In the listing below, find the line holding "placeAt x.src p mid" and the line holding "m.dpid).map hallOf).getD 0)". Write out those two lines and all lines between, exactly, and nothing more.
BEGIN Task input
/-- R267 for one group of the device. -/
def regroup (g : Nat) (s : State) : State :=
  match tget s.groups g with
  | some x => { s with groups := tset s.groups g (liveTable (memberLive s x) s.dc x) }
  | none => s

/-- R267 for the group of a port, if it has one. -/
def regroupPort (p : Nat) (s : State) : State :=
  match groupOf s p with
  | some g => regroup g s
  | none => s

/-- The record of a port's first change of state in the present cycle (R40). -/
def wasOf (s : State) (p : Nat) (q : Port) : Was :=
  match q.was with
  | some w => if w.dc = s.dc then w else { dc := s.dc, st := q.st, pend := tget s.atr.pend (srcDegr p), first := s.atr.first }
  | none => { dc := s.dc, st := q.st, pend := tget s.atr.pend (srcDegr p), first := s.atr.first }

/-- The state a port left in the present cycle, if it changed its state (R40). -/
def cameFrom (s : State) (q : Port) : Option PortState :=
  q.was.bind fun w => if w.dc = s.dc && w.st != q.st then some w.st else none

/-- A port takes a state; its span group follows in the same cycle (R267, R270), and the time out of UP is kept for R265. -/
def setState (p : Nat) (st : PortState) (s : State) : State :=
  let s := setPort p (fun q =>
    let c := q.scfg
    let c := if st = .up then { c with outSince := none, graceOut := false }
             else if q.st = .up then { c with outSince := some s.dc } else c
    { q with st := st, scfg := c, was := some (wasOf s p q) }) s
  regroupPort p s

/-! ## Accesses in flight (R453) -/

/-- A write has left flight: its last cell has left or its last slot is in the Landing (`ok`), or it was removed. The
answer it owes waits in its engine (R449). -/
def retireMid (ok : Bool) (mid : Nat) (s : State) : State :=
  let s := setGn (fun g => { g with acc := g.acc.filter fun a => !(a.write && a.mid == some mid) }) s
  match tget s.places mid with
  | some p =>
    let s := { s with places := tdel s.places mid }
    (match (if ok then p.ok else p.bad) with
     | some m => setEngine p.eng (fun g => { g with outQ := g.outQ ++ [{ msg := m }] }) s
     | none => s)
  | none => s

/-- A read of an H port in flight under a tag, not squashed. -/
def liveRead (p tag : Nat) (a : Access) : Bool := !a.write && !a.dead && a.port == p && a.tag == tag

/-- A read's completion has returned to its H port, or is removed there. The completion that the device supplies for a
failing or squashed part carries the mark `read` and ends no read (R448, R454). -/
def retireRead (p : Nat) (m : Msg) (s : State) : State :=
  if m.cls == .rsp && !m.read then setGn (fun g => { g with acc := g.acc.eraseP (liveRead p m.tag) }) s else s

/-! ## Removal at a port that is down (R279 to R282, R228) -/

/-- A port state toward which nothing is queued: DOWN and AMBER by R279, DISABLED by R37 (log 13). -/
def blocked : PortState → Bool
  | .disabled => true
  | .down => true
  | .amber => true
  | _ => false

/-- Is the port blocked, or not in use? -/
def portBlocked (s : State) (p : Nat) : Bool :=
  match getPort s p with
  | some q => blocked q.st
  | none => true

/-- The completion of a non-posted request by the device: Unsupported Request, poisoned data for a CXL.mem read, the
completion of a CXL.mem write (R280). Its length is PRESUMED (log 14). -/
def completionOf (m : Msg) : Msg :=
  let data := m.kind = 1 && m.read
  { cls := .rsp, kind := m.kind, dpid := m.spid, spid := m.dpid, dlen := if data then 12 + m.len else 12, ttl := 64,
    tag := m.tag, poison := data, ur := m.kind != 1, len := m.len, rport := m.rport, owner := m.owner }

/-- A completion waits in the sequence of a port's flush (R280). -/
def addCompletion (p : Nat) (m : Msg) (s : State) : State :=
  setPort p (fun q =>
    let f := q.flush.getD { active := false }
    { q with flush := some { f with compl := f.compl ++ [completionOf m], next := max f.next (s.dc + 1) } }) s

/-- An H port or D port in AMBER: the HP_AMBER_ counters count there (R228). -/
def edgeAmber (s : State) (p : Nat) : Bool :=
  match getPort s p with
  | some q => q.st == .amber && q.typ != .span
  | none => false

/-- A CXL.mem write. -/
def memWrite (m : Msg) : Bool := m.kind = 1 && m.np && !m.read

/-- The counts of a removal: SW_FLUSH of the class, the flush in progress (R281), and the HP_AMBER_ counters (R228). -/
def countRemoval (p : Nat) (m : Msg) (s : State) : State :=
  let edge := edgeAmber s p
  let s := bumpPort p (oSwFlush m.cls) 1 s
  let s := if edge && (m.cls == .wr || memWrite m) then bumpPort p oAmberDiscard 1 s else s
  let s := if edge && m.cls == .rsp then bumpPort p oAmberCpl 1 s else s
  setPort p (fun q => { q with
    flush := q.flush.map fun f => if f.active then { f with removed := cadd f.removed m.cls 1 } else f }) s

/-- A completion that has come to its H port, or is removed there, ends the request of its function (R193). -/
def endOwn (p : Nat) (m : Msg) (s : State) : State :=
  if m.cls == .rsp then setStd p (fun d => { d with np := d.np.eraseP fun r => r.fn.isSome && r.msg.tag == m.tag }) s else s

/-- The effects of removing a message toward a port, apart from its cells. -/
def removeMsg (p : Nat) (m : Msg) (s : State) : State :=
  let s := endOwn p m (retireRead p m (countRemoval p m s))
  if m.np && !m.mc then addCompletion p m s else s

/-- A request outstanding at a port that goes down is completed; a CXL.mem write at a port in AMBER counts as discarded
(R228, R280). -/
def completeOutstanding (p : Nat) (s : State) (r : NpReq) : State :=
  addCompletion p r.msg (if edgeAmber s p && memWrite r.msg then bumpPort p oAmberDiscard 1 s else s)

/-- A descriptor toward a port is removed: one reference ends, a request is completed (R279, R280). -/
def removeAt (p mid : Nat) (s : State) : State :=
  match tget s.cells mid with
  | some x => dropRef mid (retireMid false mid (removeMsg p x.msg s))
  | none => s

/-! ## Queueing -/

/-- An earlier message of a flow is still on its way to the queue at a port: a multicast copy owed to its hall, or a message
that waits for one (R254, R276). -/
def owedBefore (s : State) (mid src p : Nat) (c : Cls) : Bool :=
  s.cells.any fun e => decide (e.1 < mid) && e.2.src == src && e.2.msg.cls == c
    && (e.2.wait.contains p || e.2.cross.any fun k => k.2.contains p)

/-- A stored message's descriptor toward a port enters the leaf of its flow, the one it kept by R256, or is removed when the
port is down. -/
def placeNow (src p mid : Nat) (c : Cls) (s : State) : State :=
  if portBlocked s p then removeAt p mid s
  else
    let leaf := ((tget s.cells mid).bind fun x => tget x.leafOf p).getD (flowLeaf s src p c)
    startL1Exit p <| queueAt p leaf mid { s with cells := tmod s.cells mid fun x => { x with leafOf := tdel x.leafOf p } }

/-- A stored message's descriptor toward a port: behind the messages of its flow that are still on their way (R254). -/
def placeAt (src p mid : Nat) (c : Cls) (s : State) : State :=
  if owedBefore s mid src p c then
    { s with cells := tmod s.cells mid fun x => { x with wait := if x.wait.contains p then x.wait else x.wait ++ [p] } }
  else placeNow src p mid c s

/-- Descriptors that waited behind a multicast copy follow it (R254, R276). -/
def releaseWaits (s : State) : State :=
  (s.cells.filter fun e => !e.2.wait.isEmpty).foldl (fun s e =>
    e.2.wait.foldl (fun s p =>
      if owedBefore s e.1 e.2.src p e.2.msg.cls then s
      else placeNow e.2.src p e.1 e.2.msg.cls
        { s with cells := tmod s.cells e.1 fun x => { x with wait := x.wait.erase p } }) s) s

/-! ## Multicast (R271 to R276) -/

/-- Every element once, keeping the first. -/
def dedup : List Nat → List Nat
  | [] => []
  | a :: r => a :: (dedup r).filter (· != a)

/-- The targets that receive a descriptor: those of admission that are DISABLED, DOWN or AMBER are skipped and counted (R275). -/
def liveTargets (h : Nat) (targets : List Nat) (s : State) : List Nat × State :=
  let skip := (targets.filter fun t => portBlocked s t).length
  (targets.filter fun t => !portBlocked s t, if skip = 0 then s else bumpHall h oMcSkip skip s)

/-- A multicast message stored under a number is replicated in its hall and owed to other halls (R272 steps 3 and 4). -/
def replicate (mid : Nat) (x : Stored) (go : List Nat) (s : State) : State :=
  let here := go.filter fun t => hallOf t == x.hall
  let halls := (dedup (go.map hallOf)).filter (· != x.hall)
  let x := { x with refs := here.length + halls.length,
                    cross := halls.map fun h => (h, go.filter fun t => hallOf t == h) }
  if here.isEmpty && halls.isEmpty then dropRef mid { s with cells := tset s.cells mid { x with refs := 1 } }
  else here.foldl (fun s t => placeAt x.src t mid x.msg.cls s) { s with cells := tset s.cells mid x }

/-- A message stored in the buffer and queued at once toward a port. -/
def storeAndPlace (x : Stored) (p : Nat) (s : State) : State := placeAt x.src p s.nextMid x.msg.cls (store x s)

/-! ## Routes (R206 to R208, R258, R259, R264) -/

/-- The WR data credits a span holds (R147). -/
def spanData (q : Port) (c : Cls) : Nat :=
  (cget q.span.advD c + cget q.span.retD c + 65536 - cget q.span.consD c) % 65536
/-- The header credits a span holds (R147). -/
def spanHdr (q : Port) (c : Cls) : Nat :=
  (cget q.span.advH c + cget q.span.retH c + 4096 - cget q.span.consH c) % 4096

/-- The member a sprayed packet goes to: live, UP, most WR data credits, lowest index on a tie (R264). -/
def sprayMember (s : State) (g : Group) : Option Nat :=
  let wr := fun p => match getPort s p with | some q => spanData q .wr | none => 0
  (g.members.filter fun p => memberLive s g p && portSt s p == some .up).foldl (fun best p =>
    match best with
    | none => some p
    | some b => if wr b < wr p then some p else some b) none

/-- A packet marked for spraying. -/
def isSpray (m : Msg) : Bool :=
  match m.gal with
  | some g => m.kind = 2 && g.spray
  | none => false

/-- The route of a PID for a message; `local_` when only this device may be reached (R207). -/
def routePid (s : State) (local_ : Bool) (m : Msg) : Egress :=
  match pidPort s m.dpid with
  | some p => if m.kind = 2 && isType s .h p then .engine else .port p
  | none =>
    if local_ then .none
    else
      match tget s.routes m.dpid with
      | some ⟨0, t⟩ => .port t
      | some ⟨1, g⟩ =>
        (match tget s.groups g with
         | some x =>
           (match (if isSpray m then sprayMember s x else none) with
            | some p => .spray p
            | none => .entry g (hashIdx m))
         | none => .none)
      | some ⟨_, grp⟩ => if m.cls == .wr then .mcast grp else .none
      | none => .none

/-- The member an entry's live table names. -/
def entryMember (s : State) (g j : Nat) : Option Nat := (tget s.groups g).bind fun x => x.live[j]?

/-- The pause of an entry. -/
def entryPause (s : State) (g j : Nat) : Option Pause := (tget s.groups g).bind fun x => tget x.paused j

/-- A stored message of an entry: queued toward the live member, or held while the entry is paused (R268). -/
def placeEntry (g j mid : Nat) (x : Stored) (s : State) : State :=
  match entryPause s g j with
  | some p => setGroup g (fun y => { y with paused := tset y.paused j { p with held := p.held ++ [mid] } }) s
  | none =>
    match entryMember s g j with
    | some p =>
      placeAt x.src p mid x.msg.cls { s with cells := tmod s.cells mid fun y => { y with leafOf := tfilter y.leafOf fun k _ => k == p } }
    | none => dropRef mid s

/-- The engine that serves the QP a Gallery packet names: by its context while it exists, else the first of the hall of
the PID's port. -/
def galleryEngine (s : State) (m : Msg) : Nat :=
  match (m.gal.bind fun g => tget s.qps g.dqpn) with
  | some q => q.engine
  | none => 8 * (((pidPort s m.dpid).map hallOf).getD 0)

/-- The bay whose function originates a Gallery packet: its owner, or the owner of the QP it names as its source. -/
def galBay (s : State) (m : Msg) : Option Nat :=
  match m.owner with
  | some b => some b
  | none => (m.gal.bind fun g => tget s.qps g.sqpn).map (·.bay)

/-- The edge port a message of the device enters the fabric by: that of its flow, or the H port of its function (R207). -/
def originPort (s : State) (x : Stored) : Option Nat :=
  if x.src < 512 then some x.src
  else if x.src < 576 then (galBay s x.msg).bind (bayPort s)
  else (tget s.groups (x.src - 576)).bind fun g => g.members.head?

/-- A message of the device without a route: counted, with an event of its port (R208, R259). -/
def unrouted (x : Stored) (s : State) : State :=
  let s := bumpHall x.hall oNoRoute 1 s
  match originPort s x with
  | some p => fire (srcDegr p) 11 p (if isType s .h p then (galBay s x.msg).getD noActor else noActor) s
  | none => s

/-- A message that the device itself sends on, stored on an account, along its route: a completion, an engine's packet, which
multicast replicates (R272). A message without a route ends here (R208). -/
def storeRouted (x : Stored) (e : Egress) (s : State) : State :=
  match e with
  | .port p => storeAndPlace x p s
  | .spray p => storeAndPlace x p s
  | .entry g j => placeEntry g j s.nextMid { x with entry := some (g, j) } (store { x with entry := some (g, j) } s)
  | .engine => datagramLeft x.src x.msg (emit (.gallery (galleryEngine s x.msg) x.msg) s)
  | .mcast grp =>
    let x := { x with msg := { x.msg with mc := true, group := grp } }
    let (go, s) := liveTargets x.hall (tgetD s.mcast grp []) s
    replicate s.nextMid x go (store x s)
  | .none => datagramLeft x.src x.msg (unrouted x s)

/-- Where a completion of the device goes: the port the request entered by if it is an edge port, else its requester's
PID. -/
def completionEgress (s : State) (m : Msg) : Egress :=
  match m.rport with
  | some r => if isType s .span r || !inUse s r then routePid s false m else .port r
  | none => routePid s false m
END Task input
* Reply to the task *
      placeAt x.src p mid x.msg.cls { s with cells := tmod s.cells mid fun y => { y with leafOf := tfilter y.leafOf fun k _ => k == p } }
    | none => dropRef mid s

/-- The engine that serves the QP a Gallery packet names: by its context while it exists, else the first of the hall of
the PID's port. -/
def galleryEngine (s : State) (m : Msg) : Nat :=
  match (m.gal.bind fun g => tget s.qps g.dqpn) with
  | some q => q.engine
  | none => 8 * (((pidPort s m.dpid).map hallOf).getD 0)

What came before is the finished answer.